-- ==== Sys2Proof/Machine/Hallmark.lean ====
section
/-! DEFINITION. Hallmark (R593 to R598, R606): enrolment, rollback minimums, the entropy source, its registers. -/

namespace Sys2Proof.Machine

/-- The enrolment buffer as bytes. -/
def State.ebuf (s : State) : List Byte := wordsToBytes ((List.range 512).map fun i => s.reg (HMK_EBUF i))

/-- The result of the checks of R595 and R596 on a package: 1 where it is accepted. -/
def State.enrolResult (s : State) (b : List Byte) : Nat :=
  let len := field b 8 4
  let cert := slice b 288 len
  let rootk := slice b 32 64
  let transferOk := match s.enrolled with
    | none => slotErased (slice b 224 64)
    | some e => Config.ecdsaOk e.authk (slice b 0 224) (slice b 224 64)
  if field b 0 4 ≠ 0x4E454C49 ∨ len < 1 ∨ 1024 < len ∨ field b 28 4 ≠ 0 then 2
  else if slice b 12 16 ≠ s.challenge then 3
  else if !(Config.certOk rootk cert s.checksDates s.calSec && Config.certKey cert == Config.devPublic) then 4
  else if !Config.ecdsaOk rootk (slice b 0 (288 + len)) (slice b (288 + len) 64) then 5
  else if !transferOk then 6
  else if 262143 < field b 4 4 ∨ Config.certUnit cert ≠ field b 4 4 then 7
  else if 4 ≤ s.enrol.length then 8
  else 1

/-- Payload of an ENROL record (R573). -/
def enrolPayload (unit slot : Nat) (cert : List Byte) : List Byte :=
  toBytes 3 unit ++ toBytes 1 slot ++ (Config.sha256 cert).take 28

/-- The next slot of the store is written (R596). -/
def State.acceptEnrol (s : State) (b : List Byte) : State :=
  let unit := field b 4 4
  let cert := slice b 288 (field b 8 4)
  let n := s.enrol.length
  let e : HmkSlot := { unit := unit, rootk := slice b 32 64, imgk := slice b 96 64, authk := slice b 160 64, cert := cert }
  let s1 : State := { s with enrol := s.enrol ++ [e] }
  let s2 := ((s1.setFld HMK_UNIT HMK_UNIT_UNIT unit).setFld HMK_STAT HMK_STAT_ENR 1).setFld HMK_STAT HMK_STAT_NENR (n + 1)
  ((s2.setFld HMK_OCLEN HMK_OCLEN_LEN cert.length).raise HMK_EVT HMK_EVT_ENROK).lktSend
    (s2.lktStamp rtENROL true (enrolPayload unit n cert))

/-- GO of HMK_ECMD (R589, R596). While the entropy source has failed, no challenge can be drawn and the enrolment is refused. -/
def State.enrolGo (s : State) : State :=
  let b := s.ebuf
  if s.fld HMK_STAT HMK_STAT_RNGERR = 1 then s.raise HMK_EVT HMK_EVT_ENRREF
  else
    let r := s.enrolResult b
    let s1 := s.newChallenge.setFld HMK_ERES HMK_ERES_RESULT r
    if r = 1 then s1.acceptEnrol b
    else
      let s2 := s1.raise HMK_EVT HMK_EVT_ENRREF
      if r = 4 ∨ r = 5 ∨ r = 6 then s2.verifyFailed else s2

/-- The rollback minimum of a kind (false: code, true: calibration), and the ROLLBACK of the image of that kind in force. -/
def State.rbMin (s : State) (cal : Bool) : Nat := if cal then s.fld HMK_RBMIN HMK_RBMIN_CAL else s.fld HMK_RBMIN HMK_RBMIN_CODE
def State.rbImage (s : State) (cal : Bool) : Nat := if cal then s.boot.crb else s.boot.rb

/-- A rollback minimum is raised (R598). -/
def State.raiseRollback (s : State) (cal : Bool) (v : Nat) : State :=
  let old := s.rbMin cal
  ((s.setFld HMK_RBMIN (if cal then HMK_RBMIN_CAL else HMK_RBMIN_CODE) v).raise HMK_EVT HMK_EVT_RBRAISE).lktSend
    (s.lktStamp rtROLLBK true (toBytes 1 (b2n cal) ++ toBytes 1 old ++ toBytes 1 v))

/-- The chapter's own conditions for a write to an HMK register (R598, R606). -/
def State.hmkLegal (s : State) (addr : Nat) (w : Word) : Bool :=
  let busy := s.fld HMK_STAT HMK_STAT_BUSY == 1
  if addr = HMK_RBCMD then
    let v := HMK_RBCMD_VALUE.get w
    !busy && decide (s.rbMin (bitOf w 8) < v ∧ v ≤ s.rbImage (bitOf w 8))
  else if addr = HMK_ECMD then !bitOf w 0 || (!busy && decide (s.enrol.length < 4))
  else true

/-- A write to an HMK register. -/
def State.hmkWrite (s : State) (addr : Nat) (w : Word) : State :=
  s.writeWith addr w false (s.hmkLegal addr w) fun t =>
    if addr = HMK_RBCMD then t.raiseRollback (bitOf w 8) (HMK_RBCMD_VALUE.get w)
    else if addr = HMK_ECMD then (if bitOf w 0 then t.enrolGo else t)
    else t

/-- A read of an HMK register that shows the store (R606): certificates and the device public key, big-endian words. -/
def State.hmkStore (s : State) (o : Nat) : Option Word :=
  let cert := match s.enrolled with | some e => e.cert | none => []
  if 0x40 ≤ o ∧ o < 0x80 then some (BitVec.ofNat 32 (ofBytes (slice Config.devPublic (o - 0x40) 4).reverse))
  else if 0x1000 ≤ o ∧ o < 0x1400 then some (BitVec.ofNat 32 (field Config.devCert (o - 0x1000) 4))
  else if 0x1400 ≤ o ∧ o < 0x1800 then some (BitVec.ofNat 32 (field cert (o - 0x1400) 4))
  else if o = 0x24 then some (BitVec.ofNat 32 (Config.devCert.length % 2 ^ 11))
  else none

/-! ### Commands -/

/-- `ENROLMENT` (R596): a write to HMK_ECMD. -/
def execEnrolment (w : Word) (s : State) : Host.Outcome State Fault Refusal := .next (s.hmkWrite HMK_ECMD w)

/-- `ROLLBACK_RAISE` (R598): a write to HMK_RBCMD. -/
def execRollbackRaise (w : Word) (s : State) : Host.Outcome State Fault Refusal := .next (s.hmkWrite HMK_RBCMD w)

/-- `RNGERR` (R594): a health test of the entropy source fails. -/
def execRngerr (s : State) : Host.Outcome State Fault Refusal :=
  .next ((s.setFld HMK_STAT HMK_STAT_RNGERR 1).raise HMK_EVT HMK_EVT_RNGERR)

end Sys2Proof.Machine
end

WHAT TO WORK ON: Count how many lines in the listing contain the string "source". Only that number should be given.

WRITTEN SOLUTION: 3